L’organizzazione del libro conduce il lettore in primo luogo attraverso i fondamenti cristiani del dialogo, dal punto di vista teologico e pastorale.
La seconda parte è quasi interamente dedicata all’islam: vi si definiscono punti di incontro e di distanza tra cattolici e musulmani, tanto dal punto di vista teologico che nei riflessi sociali (con un attento sguardo alla situazione europea).
La terza e ultima parte, che si rivolge alle altre grandi religioni mondiali (buddismo, induismo ed ebraismo in testa) e che presenta l’operato dei principali enti ecclesiastici preposti al dialogo, ivi compreso il Pontificio consiglio per il dialogo interreligioso, è forse la più rispondente al temperamento fortemente propositivo dell’arcivescovo.
Significativo infatti è il capitolo che chiude il libro, consistente in una breve e intensa presentazione di tre grandi «profeti» e precursori cristiani del dialogo: Louis Massignon (in rapporto all’islam), Jules Monchanin (per l’induismo) e Thomas Merton (per il buddismo). Queste grandi, talvolta controverse figure esemplificano la posizione di chi ama profondamente Cristo e la Chiesa ed è proprio per questo capace di ascolto e quindi di stima, se non propriamente amore, anche per la ricchezza di altre tradizioni e specialmente per i relativi aderenti.

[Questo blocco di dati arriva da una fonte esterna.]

/-- Set up a domain, held before its first step (R147, R178). -/
def State.loadDomain (s : State) (c : Nat) (im : ChoImage) (doms : List (Nat × BitVec 10)) (r : DomainRec) : State :=
  let members := ((im.tiles.filter (fun t => t.dom == r.dom)).map (fun t => t.tile)).foldl (fun l t => natAdd t l) []
  let relays := (((choRelays im).filter (fun p => p.2 == r.dom)).map Prod.fst).foldl (fun l t => natAdd t l) []
  s.setDom (domNo doms r.dom) {
    state := 1, loupe := s.rbit aDbgStatus 0, root := BitVec.ofNat 14 r.root, cho := c, locDom := r.dom, spans := r.spans
    members, routers := relays, rect := (r.x0, r.x1, r.y0, r.y1), limit := s.stallLimit }

/-- Assign a flag (R155, R202). -/
def State.loadFlag (s : State) (c : Nat) (im : ChoImage) (doms : List (Nat × BitVec 10)) (r : FlagRec) : State :=
  let waiter := fld r.desc 29 16
  let v := BitVec.ofNat 16 (fld r.desc 15 0)
  s.setFlag r.handle.toNat {
    cho := some c, dom := BitVec.ofNat 10 (domNo doms ((tileDom im waiter).getD 0)), count := v, start := v, waiter
    signallers := (flagList im r).getD [] }

/-- Assign a queue, empty (R157, R203). -/
def State.loadQueue (s : State) (c : Nat) (im : ChoImage) (doms : List (Nat × BitVec 10)) (r : QueueRec) : State :=
  let consumer := fld r.desc0 26 13
  let producers := (queueList im r).getD []
  s.setQueue r.handle.toNat {
    cho := some c, depth := fld r.desc0 11 0 + 1, gated := bit r.desc0.toNat 12, consumer, store := fld r.desc0 49 28, producers
    prodDom := BitVec.ofNat 10 (domNo doms ((tileDom im (producers.headD 0)).getD 0))
    consDom := BitVec.ofNat 10 (domNo doms ((tileDom im consumer).getD 0)) }

/-- Load an accepted choreography under a number (R147): its domains take module domain numbers, the lowest free ones
first. DESIGN CHOICE (notes/assumptions/26.md). -/
def State.choAccept (s : State) (c : Nat) (im : ChoImage) : State :=
  let doms := (im.domains.map (fun d => d.dom)).zip ((s.freeDoms).map (BitVec.ofNat 10))
  let s : State := { s with con.chos := kvSet c { image := im, doms, inst := none, released := false, started := false } s.con.chos }
  let s := im.tiles.foldl (fun s r => s.loadTile c (domNo doms r.dom) r) s
  let s := im.routers.foldl (fun s r => s.setOutp (outKey r.pos r.output)
    { cho := some c, dom := BitVec.ofNat 10 (domNo doms r.dom), table := r.table }) s
  let s := im.domains.foldl (fun s r => s.loadDomain c im doms r) s
  let s := im.flags.foldl (fun s r => s.loadFlag c im doms r) s
  let s := im.queues.foldl (fun s r => s.loadQueue c im doms r) s
  let s := im.slots.foldl State.loadSlot s
  if im.beat then
    { s with beat := { cho := some c } }
  else s

/-- What the checks of a load find in an image (R147): the lowest reason, or nothing and its records. A malformed image is
checked as far as it can be read. -/
def State.choJudge (s : State) (bs : List Byte) : Except Reject ChoImage :=
  match readCho bs with
  | none => .error (6, 0)
  | some (im, ok) =>
    match lowestReject (need ok 6 0 ++ s.choChecks im) with
    | some r => .error r
    | none => .ok im

/-- The number of the next choreography. -/
def State.choNext (s : State) : Nat := firstGap 0 (s.con.chos.map Prod.fst)

/-- Load a choreography image: whole, or refused whole (R147). The result gives its number. -/
def State.choLoad (s : State) (bs : List Byte) : State × Option Nat :=
  match s.choJudge bs with
  | .error r => (s.choReject r, none)
  | .ok im => (s.choAccept s.choNext im, some s.choNext)

/-! ### The first step (R138, R147) -/

/-- Clear a segment of a tile, if it waits for it: zero with good parity. -/
def State.clearSeg (s : State) (t g : Nat) : State :=
  let x := s.tile t
  if !x.clearing.contains g then s
  else
    let k := scrKey t (16384 * g)
    (({ s with
      wafer.scratch := memClear k 16384 s.wafer.scratch
      wafer.scratchBad := s.wafer.scratchBad.filter (fun i => !(decide (k ≤ i) && decide (i < k + 16384))) } : State).setTile t
      { x with clearing := natDel g x.clearing }).bump (aTilewSegClearCnt t)

/-- Clear the segments of a tile that wait for it, in ascending order. -/
def State.clearTile (s : State) (t : Nat) : State := (s.tile t).clearing.foldl (fun s g => s.clearSeg t g) s

/-- A load engine writes a tile's scratch: a segment that waits to be cleared is cleared first (R138, R224). -/
def State.engineLand (s : State) (t a : Nat) (bs : List Byte) : State :=
  let gs := (List.range ((a % 16384 + bs.length + 16383) / 16384)).map (fun i => a / 16384 + i)
  ((gs.foldl (fun s g => s.clearSeg t g) s).scrWrite t a bs).loupeTouch t (wrAcc a bs.length)

/-- The tiles of a choreography. -/
def choTiles (x : Cho) : List Nat := x.image.tiles.map (fun r => r.tile)

/-- Start a domain: it enters its first step, or asks its manager first (R301). A beat domain starts its first frame
(R424). -/
def State.startDom (s : State) (d : Nat) : State :=
  let y := s.dom d
  if y.state ≠ 1 then s
  else if y.spans then s.partArrive d 0
  else
    let s := s.setDom d { y with state := 2 }
    (if s.beatDom d then s.beatAnew d else s).proceed d

/-- DOMAIN_FIRST_STEP (R138, R147): the segments that change tenant are cleared, and once the choreography has been
released every domain of it enters its first step together. -/
def execDomainFirstStep (choId : Half) (s : State) : Host.Outcome State Fault Refusal :=
  match s.con.chos.find? (fun c => c.2.image.choId == choId && !c.2.started) with
  | none => .next s
  | some (c, x) =>
    let s := (choTiles x).foldl State.clearTile s
    if !x.released then .next s
    else
      let s : State := { s with con.chos := kvSet c { x with started := true } s.con.chos }
      .next ((s.choDoms c).foldl State.startDom s)

end Sys2Proof.Machine
end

Due coraggiosi tratti caratterizzano l’insegnamento dell’arcivescovo: il dialogo interreligioso trova la sua utilità per gli uomini in vista della ricerca del vero Dio prima ancora che per una pacifica convivenza globale; in secondo luogo, e per converso, il rischio del fondamentalismo ha i suoi anticorpi in un atteggiamento autenticamente religioso, che può tuttavia mancare tanto in campo islamico, per fare l’esempio dell’alterità sentita come più minacciosa, quanto nello stesso cristianesimo.